Joy was now staring at me. She knew something was wrong. “Okay, what’s with the make-up?” For a moment I weighed my options. Do I lie and deflect the question or do I just break down now and spill the beans. Before I could answer fate stepped in and distracted us both.

From the hallway a cry could be heard as someone called out “Geezus H. Who made the coffee?” I lowered my eyes as the Manager walked by my office. Lamely I raised my hand and said I did. “How much did you use?” It turned out that when you use the scoop which was conveniently left inside the can one usually measured out three scoops. I had measured out twelve, one for each cup. Memo- buy coffee that’s pre-measured! Everyone took the mistake well and Joy proceeded to make a fresh pot laughing and joking about my inexperience in the use of simple domestic household appliances. I stood by watching, having dumped my own cup out before I had even had a taste.

Crisis over I went back to my desk and just plopped in my chair. Joy followed, not having forgotten our earlier beginning of a conversation. There was no escape. I would have to tell her now. Asking her to close the door, I looked her straight in the eye and told her the whole nightmarish story of the events the night before. The tears, the fears and my shaking were unabated now. But I had a friend, a sister who was not about to let me deal with it all alone. After a hug and a few well chosen words about Jim’s ancestry we just sat there in silence. I was drained, but it felt good and I knew it would be alright.

As we sat there discussing my next course of action my phone rang. Clearing my throat I answered it with my best phone manner voice. It was my son, Jamie. His father had called and given him the news. He was understandably upset and worried about me. He said he was coming right down.
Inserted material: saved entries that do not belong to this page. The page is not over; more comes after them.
/-! ### setFabric -/

@[simp] theorem State.setFabric_pending (s : State) (f : Fabric → Fabric) : (s.setFabric f).pending = s.pending := (rfl)
@[simp] theorem State.setFabric_time (s : State) (f : Fabric → Fabric) : (s.setFabric f).time = s.time := (rfl)
@[simp] theorem State.setFabric_free (s : State) (f : Fabric → Fabric) : (s.setFabric f).free = s.free := (rfl)
@[simp] theorem State.setFabric_out (s : State) (f : Fabric → Fabric) : (s.setFabric f).out = s.out := (rfl)
@[simp] theorem State.setFabric_regs (s : State) (f : Fabric → Fabric) : (s.setFabric f).regs = s.regs := (rfl)
@[simp] theorem State.setFabric_mem (s : State) (f : Fabric → Fabric) : (s.setFabric f).mem = s.mem := (rfl)
@[simp] theorem State.setFabric_poison (s : State) (f : Fabric → Fabric) : (s.setFabric f).poison = s.poison := (rfl)
@[simp] theorem State.setFabric_cores (s : State) (f : Fabric → Fabric) : (s.setFabric f).cores = s.cores := (rfl)
@[simp] theorem State.setFabric_trackers (s : State) (f : Fabric → Fabric) : (s.setFabric f).trackers = s.trackers := (rfl)
@[simp] theorem State.setFabric_arrivals (s : State) (f : Fabric → Fabric) : (s.setFabric f).arrivals = s.arrivals := (rfl)
@[simp] theorem State.setFabric_talusCtl (s : State) (f : Fabric → Fabric) : (s.setFabric f).talusCtl = s.talusCtl := (rfl)
@[simp] theorem State.setFabric_shells (s : State) (f : Fabric → Fabric) : (s.setFabric f).shells = s.shells := (rfl)
@[simp] theorem State.setFabric_paths (s : State) (f : Fabric → Fabric) : (s.setFabric f).paths = s.paths := (rfl)
@[simp] theorem State.setFabric_saddles (s : State) (f : Fabric → Fabric) : (s.setFabric f).saddles = s.saddles := (rfl)
@[simp] theorem State.setFabric_cols (s : State) (f : Fabric → Fabric) : (s.setFabric f).cols = s.cols := (rfl)
@[simp] theorem State.setFabric_clock (s : State) (f : Fabric → Fabric) : (s.setFabric f).clock = s.clock := (rfl)
@[simp] theorem State.setFabric_contour (s : State) (f : Fabric → Fabric) : (s.setFabric f).contour = s.contour := (rfl)
@[simp] theorem State.setFabric_red (s : State) (f : Fabric → Fabric) : (s.setFabric f).red = s.red := (rfl)
@[simp] theorem State.setFabric_upd (s : State) (f : Fabric → Fabric) : (s.setFabric f).upd = s.upd := (rfl)
@[simp] theorem State.setFabric_cor (s : State) (f : Fabric → Fabric) : (s.setFabric f).cor = s.cor := (rfl)
@[simp] theorem State.setFabric_summit (s : State) (f : Fabric → Fabric) : (s.setFabric f).summit = s.summit := (rfl)
@[simp] theorem State.setFabric_fabric (s : State) (f : Fabric → Fabric) : (s.setFabric f).fabric = f s.fabric := (rfl)
@[simp] theorem State.setFabric_queues (s : State) (f : Fabric → Fabric) : (s.setFabric f).queues = s.queues := (rfl)
@[simp] theorem State.setFabric_reserves (s : State) (f : Fabric → Fabric) : (s.setFabric f).reserves = s.reserves := (rfl)
@[simp] theorem State.setFabric_switchbacks (s : State) (f : Fabric → Fabric) : (s.setFabric f).switchbacks = s.switchbacks := (rfl)
@[simp] theorem State.setFabric_traverses (s : State) (f : Fabric → Fabric) : (s.setFabric f).traverses = s.traverses := (rfl)
@[simp] theorem State.setFabric_host (s : State) (f : Fabric → Fabric) : (s.setFabric f).host = s.host := (rfl)
@[simp] theorem State.setFabric_fences (s : State) (f : Fabric → Fabric) : (s.setFabric f).fences = s.fences := (rfl)
@[simp] theorem State.setFabric_sec (s : State) (f : Fabric → Fabric) : (s.setFabric f).sec = s.sec := (rfl)
@[simp] theorem State.setFabric_err (s : State) (f : Fabric → Fabric) : (s.setFabric f).err = s.err := (rfl)
@[simp] theorem State.setFabric_selftest (s : State) (f : Fabric → Fabric) : (s.setFabric f).selftest = s.selftest := (rfl)
@[simp] theorem State.setFabric_low (s : State) (f : Fabric → Fabric) : (s.setFabric f).low = s.low := (rfl)
@[simp] theorem State.setFabric_power (s : State) (f : Fabric → Fabric) : (s.setFabric f).power = s.power := (rfl)
@[simp] theorem State.setFabric_pins (s : State) (f : Fabric → Fabric) : (s.setFabric f).pins = s.pins := (rfl)
@[simp] theorem State.setFabric_reg (s : State) (f : Fabric → Fabric) (y : Reg) (e j : Nat) : (s.setFabric f).reg y e j = s.reg y e j := (rfl)
@[simp] theorem State.setFabric_getF (s : State) (f : Fabric → Fabric) (y : Fld) (e j : Nat) : (s.setFabric f).getF y e j = s.getF y e j := (rfl)
@[simp] theorem State.setFabric_flag (s : State) (f : Fabric → Fabric) (y : Fld) (e j : Nat) : (s.setFabric f).flag y e j = s.flag y e j := (rfl)
@[simp] theorem State.setFabric_core (s : State) (f : Fabric → Fabric) (z : Nat) : (s.setFabric f).core z = s.core z := (rfl)
@[simp] theorem State.setFabric_byte (s : State) (f : Fabric → Fabric) (z : Nat) : (s.setFabric f).byte z = s.byte z := (rfl)

/-! ### setHost -/

@[simp] theorem State.setHost_pending (s : State) (f : HostLink → HostLink) : (s.setHost f).pending = s.pending := (rfl)
@[simp] theorem State.setHost_time (s : State) (f : HostLink → HostLink) : (s.setHost f).time = s.time := (rfl)
@[simp] theorem State.setHost_free (s : State) (f : HostLink → HostLink) : (s.setHost f).free = s.free := (rfl)
@[simp] theorem State.setHost_out (s : State) (f : HostLink → HostLink) : (s.setHost f).out = s.out := (rfl)
@[simp] theorem State.setHost_regs (s : State) (f : HostLink → HostLink) : (s.setHost f).regs = s.regs := (rfl)
@[simp] theorem State.setHost_mem (s : State) (f : HostLink → HostLink) : (s.setHost f).mem = s.mem := (rfl)
@[simp] theorem State.setHost_poison (s : State) (f : HostLink → HostLink) : (s.setHost f).poison = s.poison := (rfl)
@[simp] theorem State.setHost_cores (s : State) (f : HostLink → HostLink) : (s.setHost f).cores = s.cores := (rfl)
@[simp] theorem State.setHost_trackers (s : State) (f : HostLink → HostLink) : (s.setHost f).trackers = s.trackers := (rfl)
@[simp] theorem State.setHost_arrivals (s : State) (f : HostLink → HostLink) : (s.setHost f).arrivals = s.arrivals := (rfl)
@[simp] theorem State.setHost_talusCtl (s : State) (f : HostLink → HostLink) : (s.setHost f).talusCtl = s.talusCtl := (rfl)
@[simp] theorem State.setHost_shells (s : State) (f : HostLink → HostLink) : (s.setHost f).shells = s.shells := (rfl)
@[simp] theorem State.setHost_paths (s : State) (f : HostLink → HostLink) : (s.setHost f).paths = s.paths := (rfl)
@[simp] theorem State.setHost_saddles (s : State) (f : HostLink → HostLink) : (s.setHost f).saddles = s.saddles := (rfl)
@[simp] theorem State.setHost_cols (s : State) (f : HostLink → HostLink) : (s.setHost f).cols = s.cols := (rfl)
@[simp] theorem State.setHost_clock (s : State) (f : HostLink → HostLink) : (s.setHost f).clock = s.clock := (rfl)
@[simp] theorem State.setHost_contour (s : State) (f : HostLink → HostLink) : (s.setHost f).contour = s.contour := (rfl)
@[simp] theorem State.setHost_red (s : State) (f : HostLink → HostLink) : (s.setHost f).red = s.red := (rfl)
@[simp] theorem State.setHost_upd (s : State) (f : HostLink → HostLink) : (s.setHost f).upd = s.upd := (rfl)
@[simp] theorem State.setHost_cor (s : State) (f : HostLink → HostLink) : (s.setHost f).cor = s.cor := (rfl)
@[simp] theorem State.setHost_summit (s : State) (f : HostLink → HostLink) : (s.setHost f).summit = s.summit := (rfl)
@[simp] theorem State.setHost_fabric (s : State) (f : HostLink → HostLink) : (s.setHost f).fabric = s.fabric := (rfl)
@[simp] theorem State.setHost_queues (s : State) (f : HostLink → HostLink) : (s.setHost f).queues = s.queues := (rfl)
@[simp] theorem State.setHost_reserves (s : State) (f : HostLink → HostLink) : (s.setHost f).reserves = s.reserves := (rfl)
@[simp] theorem State.setHost_switchbacks (s : State) (f : HostLink → HostLink) : (s.setHost f).switchbacks = s.switchbacks := (rfl)
@[simp] theorem State.setHost_traverses (s : State) (f : HostLink → HostLink) : (s.setHost f).traverses = s.traverses := (rfl)
@[simp] theorem State.setHost_host (s : State) (f : HostLink → HostLink) : (s.setHost f).host = f s.host := (rfl)
@[simp] theorem State.setHost_fences (s : State) (f : HostLink → HostLink) : (s.setHost f).fences = s.fences := (rfl)
@[simp] theorem State.setHost_sec (s : State) (f : HostLink → HostLink) : (s.setHost f).sec = s.sec := (rfl)
@[simp] theorem State.setHost_err (s : State) (f : HostLink → HostLink) : (s.setHost f).err = s.err := (rfl)
@[simp] theorem State.setHost_selftest (s : State) (f : HostLink → HostLink) : (s.setHost f).selftest = s.selftest := (rfl)
@[simp] theorem State.setHost_low (s : State) (f : HostLink → HostLink) : (s.setHost f).low = s.low := (rfl)
@[simp] theorem State.setHost_power (s : State) (f : HostLink → HostLink) : (s.setHost f).power = s.power := (rfl)
@[simp] theorem State.setHost_pins (s : State) (f : HostLink → HostLink) : (s.setHost f).pins = s.pins := (rfl)
@[simp] theorem State.setHost_reg (s : State) (f : HostLink → HostLink) (y : Reg) (e j : Nat) : (s.setHost f).reg y e j = s.reg y e j := (rfl)
@[simp] theorem State.setHost_getF (s : State) (f : HostLink → HostLink) (y : Fld) (e j : Nat) : (s.setHost f).getF y e j = s.getF y e j := (rfl)
@[simp] theorem State.setHost_flag (s : State) (f : HostLink → HostLink) (y : Fld) (e j : Nat) : (s.setHost f).flag y e j = s.flag y e j := (rfl)
@[simp] theorem State.setHost_core (s : State) (f : HostLink → HostLink) (z : Nat) : (s.setHost f).core z = s.core z := (rfl)
@[simp] theorem State.setHost_byte (s : State) (f : HostLink → HostLink) (z : Nat) : (s.setHost f).byte z = s.byte z := (rfl)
I couldn’t believe it! Jim was calling the kids, our friends, everyone we knew to tell them he was moving out and that our marriage was over. He had effectively pre-empted any hope of my first being able to cope with this disaster and finding a way to minimize the avalanche of gossip and rumors. The cat was out of the bag and my universe was spinning out of control. I needed a life raft and a way to put order back in my life.